Work order: All of the data needs to come back exactly as written.

Entries taken from a collection
■ ■ ■ ■ ■

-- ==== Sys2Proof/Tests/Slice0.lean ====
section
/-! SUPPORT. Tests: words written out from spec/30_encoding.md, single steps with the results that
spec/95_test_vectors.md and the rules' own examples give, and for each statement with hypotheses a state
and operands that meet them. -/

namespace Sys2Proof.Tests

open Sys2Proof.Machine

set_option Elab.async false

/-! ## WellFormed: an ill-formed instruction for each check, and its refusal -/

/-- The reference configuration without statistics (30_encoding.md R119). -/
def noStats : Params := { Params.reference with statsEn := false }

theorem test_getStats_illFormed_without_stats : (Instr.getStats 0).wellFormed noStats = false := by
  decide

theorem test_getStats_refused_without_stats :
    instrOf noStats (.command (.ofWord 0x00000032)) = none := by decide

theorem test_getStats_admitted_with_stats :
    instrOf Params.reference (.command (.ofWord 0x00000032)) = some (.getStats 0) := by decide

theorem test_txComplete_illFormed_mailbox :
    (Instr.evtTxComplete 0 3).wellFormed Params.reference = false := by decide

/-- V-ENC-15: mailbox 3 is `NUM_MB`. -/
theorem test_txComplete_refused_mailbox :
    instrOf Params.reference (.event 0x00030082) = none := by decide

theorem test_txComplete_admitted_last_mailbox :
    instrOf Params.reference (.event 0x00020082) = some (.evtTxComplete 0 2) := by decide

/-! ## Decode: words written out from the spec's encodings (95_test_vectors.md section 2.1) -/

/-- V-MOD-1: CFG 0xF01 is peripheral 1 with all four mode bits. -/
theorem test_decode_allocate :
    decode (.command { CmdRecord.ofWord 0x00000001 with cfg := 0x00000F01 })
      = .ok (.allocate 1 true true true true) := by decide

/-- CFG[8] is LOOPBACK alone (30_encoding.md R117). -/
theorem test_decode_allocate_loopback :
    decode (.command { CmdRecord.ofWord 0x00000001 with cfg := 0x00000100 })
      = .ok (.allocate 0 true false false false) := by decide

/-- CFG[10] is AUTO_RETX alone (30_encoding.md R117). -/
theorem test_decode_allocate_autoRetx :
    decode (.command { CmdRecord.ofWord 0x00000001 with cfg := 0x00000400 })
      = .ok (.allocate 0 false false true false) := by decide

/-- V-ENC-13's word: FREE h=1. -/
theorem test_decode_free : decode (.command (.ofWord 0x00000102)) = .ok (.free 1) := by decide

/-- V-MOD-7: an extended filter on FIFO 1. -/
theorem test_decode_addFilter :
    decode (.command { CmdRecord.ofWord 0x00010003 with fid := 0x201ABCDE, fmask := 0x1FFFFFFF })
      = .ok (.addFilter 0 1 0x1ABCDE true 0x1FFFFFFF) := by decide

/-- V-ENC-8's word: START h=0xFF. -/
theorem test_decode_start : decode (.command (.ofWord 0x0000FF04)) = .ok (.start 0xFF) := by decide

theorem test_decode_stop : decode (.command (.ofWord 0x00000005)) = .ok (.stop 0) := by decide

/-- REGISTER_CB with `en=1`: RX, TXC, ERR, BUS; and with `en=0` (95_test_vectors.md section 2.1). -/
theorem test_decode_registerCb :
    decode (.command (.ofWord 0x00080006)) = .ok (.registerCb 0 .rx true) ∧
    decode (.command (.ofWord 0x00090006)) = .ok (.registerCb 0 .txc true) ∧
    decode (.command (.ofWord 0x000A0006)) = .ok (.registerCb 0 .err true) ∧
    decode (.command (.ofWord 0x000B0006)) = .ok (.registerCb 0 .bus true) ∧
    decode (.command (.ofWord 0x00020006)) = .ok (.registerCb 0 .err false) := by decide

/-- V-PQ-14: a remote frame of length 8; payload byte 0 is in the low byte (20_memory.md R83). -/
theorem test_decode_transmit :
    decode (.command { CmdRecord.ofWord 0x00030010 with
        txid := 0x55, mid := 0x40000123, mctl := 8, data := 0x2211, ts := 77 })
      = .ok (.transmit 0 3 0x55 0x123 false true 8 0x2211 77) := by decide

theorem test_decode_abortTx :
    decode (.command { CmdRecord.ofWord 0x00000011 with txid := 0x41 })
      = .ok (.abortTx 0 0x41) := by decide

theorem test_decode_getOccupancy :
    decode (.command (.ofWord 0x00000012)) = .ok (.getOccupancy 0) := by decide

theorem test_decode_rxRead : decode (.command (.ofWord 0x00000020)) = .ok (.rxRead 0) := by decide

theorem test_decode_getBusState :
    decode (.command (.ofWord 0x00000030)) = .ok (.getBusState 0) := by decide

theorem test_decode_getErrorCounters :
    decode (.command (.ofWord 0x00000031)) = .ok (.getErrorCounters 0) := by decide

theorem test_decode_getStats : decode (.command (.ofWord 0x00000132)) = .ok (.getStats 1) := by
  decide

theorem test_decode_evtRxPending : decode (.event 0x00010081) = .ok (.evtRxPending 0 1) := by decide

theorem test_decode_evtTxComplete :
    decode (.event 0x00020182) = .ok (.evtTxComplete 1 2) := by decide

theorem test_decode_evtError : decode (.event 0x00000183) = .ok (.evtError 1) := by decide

■ ■ ■ ■ ■

Worked solution:
-- ==== Sys2Proof/Tests/Slice0.lean ====
section
/-! SUPPORT. Tests: words written out from spec/30_encoding.md, single steps with the results that
spec/95_test_vectors.md and the rules' own examples give, and for each statement with hypotheses a state
and operands that meet them. -/

namespace Sys2Proof.Tests

open Sys2Proof.Machine

set_option Elab.async false

/-! ## WellFormed: an ill-formed instruction for each check, and its refusal -/

/-- The reference configuration without statistics (30_encoding.md R119). -/
def noStats : Params := { Params.reference with statsEn := false }

theorem test_getStats_illFormed_without_stats : (Instr.getStats 0).wellFormed noStats = false := by
  decide

theorem test_getStats_refused_without_stats :
    instrOf noStats (.command (.ofWord 0x00000032)) = none := by decide

theorem test_getStats_admitted_with_stats :
    instrOf Params.reference (.command (.ofWord 0x00000032)) = some (.getStats 0) := by decide

theorem test_txComplete_illFormed_mailbox :
    (Instr.evtTxComplete 0 3).wellFormed Params.reference = false := by decide

/-- V-ENC-15: mailbox 3 is `NUM_MB`. -/
theorem test_txComplete_refused_mailbox :
    instrOf Params.reference (.event 0x00030082) = none := by decide

theorem test_txComplete_admitted_last_mailbox :
    instrOf Params.reference (.event 0x00020082) = some (.evtTxComplete 0 2) := by decide

/-! ## Decode: words written out from the spec's encodings (95_test_vectors.md section 2.1) -/

/-- V-MOD-1: CFG 0xF01 is peripheral 1 with all four mode bits. -/
theorem test_decode_allocate :
    decode (.command { CmdRecord.ofWord 0x00000001 with cfg := 0x00000F01 })
      = .ok (.allocate 1 true true true true) := by decide

/-- CFG[8] is LOOPBACK alone (30_encoding.md R117). -/
theorem test_decode_allocate_loopback :
    decode (.command { CmdRecord.ofWord 0x00000001 with cfg := 0x00000100 })
      = .ok (.allocate 0 true false false false) := by decide

/-- CFG[10] is AUTO_RETX alone (30_encoding.md R117). -/
theorem test_decode_allocate_autoRetx :
    decode (.command { CmdRecord.ofWord 0x00000001 with cfg := 0x00000400 })
      = .ok (.allocate 0 false false true false) := by decide

/-- V-ENC-13's word: FREE h=1. -/
theorem test_decode_free : decode (.command (.ofWord 0x00000102)) = .ok (.free 1) := by decide

/-- V-MOD-7: an extended filter on FIFO 1. -/
theorem test_decode_addFilter :
    decode (.command { CmdRecord.ofWord 0x00010003 with fid := 0x201ABCDE, fmask := 0x1FFFFFFF })
      = .ok (.addFilter 0 1 0x1ABCDE true 0x1FFFFFFF) := by decide

/-- V-ENC-8's word: START h=0xFF. -/
theorem test_decode_start : decode (.command (.ofWord 0x0000FF04)) = .ok (.start 0xFF) := by decide

theorem test_decode_stop : decode (.command (.ofWord 0x00000005)) = .ok (.stop 0) := by decide

/-- REGISTER_CB with `en=1`: RX, TXC, ERR, BUS; and with `en=0` (95_test_vectors.md section 2.1). -/
theorem test_decode_registerCb :
    decode (.command (.ofWord 0x00080006)) = .ok (.registerCb 0 .rx true) ∧
    decode (.command (.ofWord 0x00090006)) = .ok (.registerCb 0 .txc true) ∧
    decode (.command (.ofWord 0x000A0006)) = .ok (.registerCb 0 .err true) ∧
    decode (.command (.ofWord 0x000B0006)) = .ok (.registerCb 0 .bus true) ∧
    decode (.command (.ofWord 0x00020006)) = .ok (.registerCb 0 .err false) := by decide

/-- V-PQ-14: a remote frame of length 8; payload byte 0 is in the low byte (20_memory.md R83). -/
theorem test_decode_transmit :
    decode (.command { CmdRecord.ofWord 0x00030010 with
        txid := 0x55, mid := 0x40000123, mctl := 8, data := 0x2211, ts := 77 })
      = .ok (.transmit 0 3 0x55 0x123 false true 8 0x2211 77) := by decide

theorem test_decode_abortTx :
    decode (.command { CmdRecord.ofWord 0x00000011 with txid := 0x41 })
      = .ok (.abortTx 0 0x41) := by decide

theorem test_decode_getOccupancy :
    decode (.command (.ofWord 0x00000012)) = .ok (.getOccupancy 0) := by decide

theorem test_decode_rxRead : decode (.command (.ofWord 0x00000020)) = .ok (.rxRead 0) := by decide

theorem test_decode_getBusState :
    decode (.command (.ofWord 0x00000030)) = .ok (.getBusState 0) := by decide

theorem test_decode_getErrorCounters :
    decode (.command (.ofWord 0x00000031)) = .ok (.getErrorCounters 0) := by decide

theorem test_decode_getStats : decode (.command (.ofWord 0x00000132)) = .ok (.getStats 1) := by
  decide

theorem test_decode_evtRxPending : decode (.event 0x00010081) = .ok (.evtRxPending 0 1) := by decide

theorem test_decode_evtTxComplete :
    decode (.event 0x00020182) = .ok (.evtTxComplete 1 2) := by decide

theorem test_decode_evtError : decode (.event 0x00000183) = .ok (.evtError 1) := by decide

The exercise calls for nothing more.